Johnny Depp Spreads Blame for Vanished Fortune to Showbiz Lawyer

Johnny Depp Spreads Blame for Vanished Fortune to Showbiz Lawyer
Actor Johnny Depp gestures while being honored during the Disney Legends Awards at the D23 Expo 2015 in Anaheim, California, U.S. (Photographer: Patrick T. Fallon/Bloomberg)

(Bloomberg) -- Johnny Depp added his longtime entertainment lawyer to the list of people he says are to blame for his vanished fortune and wants $30 million in contingency fees paid over the past 18 years returned.

The star of Walt Disney Co.’s “Pirates of the Caribbean” franchise -- which has garnered about $4.5 billion in box-office sales globally -- sued Jacob Bloom on Tuesday for malpractice, among other claims. Depp says the lawyer was in cahoots with his former business managers at the Management Group, who the actor is already suing for allegedly mismanaging hundreds of millions of dollars he made.

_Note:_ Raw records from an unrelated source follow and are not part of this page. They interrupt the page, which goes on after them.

-- ==== Sys2Proof/Machine/VecData.lean ====
section
/-! DEFINITION. The elements of v registers by tag (R69, R70, Tables 3-4 and 3-5), tag checks (R72), and the
rounding and flags of the context in hand (R73 to R76). -/

namespace Sys2Proof.Machine

/-- Width in bits of an element (Table 3-4). -/
def tagWidth (t : BitVec 4) : Nat :=
  match t.toNat with
  | 3 | 8 | 9 => 16
  | 4 | 7 => 32
  | 5 | 6 => 64
  | 12 => 4
  | _ => 8

/-- Elements per register. -/
def tagCount (t : BitVec 4) : Nat := 512 / tagWidth t

def tagF (t : BitVec 4) : Bool := decide (6 ≤ t.toNat ∧ t.toNat ≤ 9)
def tagN (t : BitVec 4) : Bool := decide (1 ≤ t.toNat ∧ t.toNat ≤ 5)
def tagS (t : BitVec 4) : Bool := decide (10 ≤ t.toNat ∧ t.toNat ≤ 12)
def tagOk (t : BitVec 4) : Bool := decide (t.toNat ≤ 13)

/-- The float format of an F or S tag. -/
def tagFmt (t : BitVec 4) : Fmt :=
  match t.toNat with
  | 6 => fp64
  | 8 => bf16
  | 9 => fp16
  | 10 => e5m2
  | 11 => e4m3
  | 12 => e2m1
  | _ => fp32

/-- The integer type of an N tag; U8 alone is unsigned. -/
def tagInt (t : BitVec 4) : IntTy := { w := tagWidth t, signed := t != 2#4 }

/-- n codes of width w from the low end of a number. -/
def unpack (w : Nat) : Nat → Nat → List Nat
  | 0, _ => []
  | n + 1, v => v % 2 ^ w :: unpack w n (v / 2 ^ w)

/-- Codes of width w packed from the low end. -/
def pack (w : Nat) : List Nat → Nat
  | [] => 0
  | c :: cs => c % 2 ^ w + 2 ^ w * pack w cs

/-- The codes of a register's elements. -/
def VReg.codes (v : VReg) : List Nat := unpack (tagWidth v.tag) (tagCount v.tag) v.data.toNat

/-- A register from codes in its tag's width. -/
def VReg.of (tag : BitVec 4) (side : BitVec 64) (cs : List Nat) : VReg :=
  { data := BitVec.ofNat 512 (pack (tagWidth tag) cs), tag := tag, side := side &&& sideMask tag }

/-- SCALEk and SPECk (Table 3-5). -/
def sideScale (side : BitVec 64) (k : Nat) : Nat := fld side (16 * k) 8
def sideSpec (side : BitVec 64) (k : Nat) : Nat := fld side (16 * k + 8) 8

/-- The value of an element by its tag and block (R65, R70, Table 3-1). -/
def elemValue (tag : BitVec 4) (scale spec code : Nat) : Num :=
  if tagS tag then scaledValue (tagFmt tag) code scale spec
  else if tagF tag then (tagFmt tag).decode code
  else .ofInt ((tagInt tag).value code)

/-- The values of a register's elements. -/
def VReg.nums (v : VReg) : List Num :=
  v.codes.mapIdx fun i c => elemValue v.tag (sideScale v.side (i / 32)) (sideSpec v.side (i / 32)) c

/-- The elements as integers, for an N tag. -/
def VReg.ints (v : VReg) : List Int := v.codes.map (tagInt v.tag).value

/-- TVAL of FORMAT (R72): up to three source tags and the destination's. -/
def formatTrap (srcs : List (BitVec 4)) (dst : BitVec 4) : Trap :=
  trap cFormat (word (pack 4 (srcs.map BitVec.toNat) + dst.toNat * 2 ^ 12))

/-- FORMAT unless a condition on the tags holds. -/
def needTags (s : State) (ok : Bool) (srcs : List (BitVec 4)) (dst : BitVec 4) : Except (State × Trap) Unit :=
  if ok then .ok () else .error (s, formatTrap srcs dst)

/-- The rounding of an instruction of the context in hand (R74 to R76). -/
def State.rnd (s : State) (r : BitVec 3) : Rnd :=
  { mode := if r = 7#3 then BitVec.ofNat 3 (fld s.cx.fcsr 5 3) else r, seed := s.me.srseed, j := s.cx.srbase }

/-- Sets sticky flags in FCSR (R73). -/
def State.flags (s : State) (fl : Flg) : State := s.modCx fun x => { x with fcsr := x.fcsr ||| fl.setWidth 64 }

/-- Joins flags. -/
def joinFlags (fs : List Flg) : Flg := fs.foldl (fun a b => a ||| b) 0#5

end Sys2Proof.Machine
end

The legal fallout between Depp and his former advisers has provided a rare glimpse into dealings between megastars and the people they entrust with running their business and private life.

Specifically, the 54-year-old actor claims, Bloom helped arrange a predatory, “hard money” loan that has been sucking up his residuals from six movies while his business manager and lawyer were still getting their cut from his share of the movies.

Bloom and the Management Group “structured the loan, without the legally required disclosures to Mr. Depp, as a vehicle to provide themselves with immediate priority to millions of dollars of voidable contingency fees tied to the success of Mr. Depp’s film residuals,” all before Mr. Depp received a cent, according to the complaint filed in Los Angeles.

Bloom didn’t immediately return a call for comment on the allegations.

After Depp sued his former business managers in January for mismanagement and negligence, the Beverly Hills-based Management Group fired back, claiming the actor repeatedly ignored their advice that his $2-million-a-month lifestyle, including $30,000 just for wine, wasn’t sustainable.

Depp’s over-the-top outlays have included a 45-acre chateau in the South of France, a chain of islands in the Bahamas, a 150-foot (46-meter) luxury yacht, art works by Andy Warhol and Gustav Klimt, 70 collectible guitars, 40 full-time employees around the world and a specially made cannon that he used to blast the ashes of Hunter Thompson over Aspen, Colorado, according to his former business managers.

The case is Depp v. Bloom Hergott Diemer Rosenthal LaViolettte Feldman Schenkman & Goodman LLP, BC680066, California Superior Court, Los Angeles County (Los Angeles).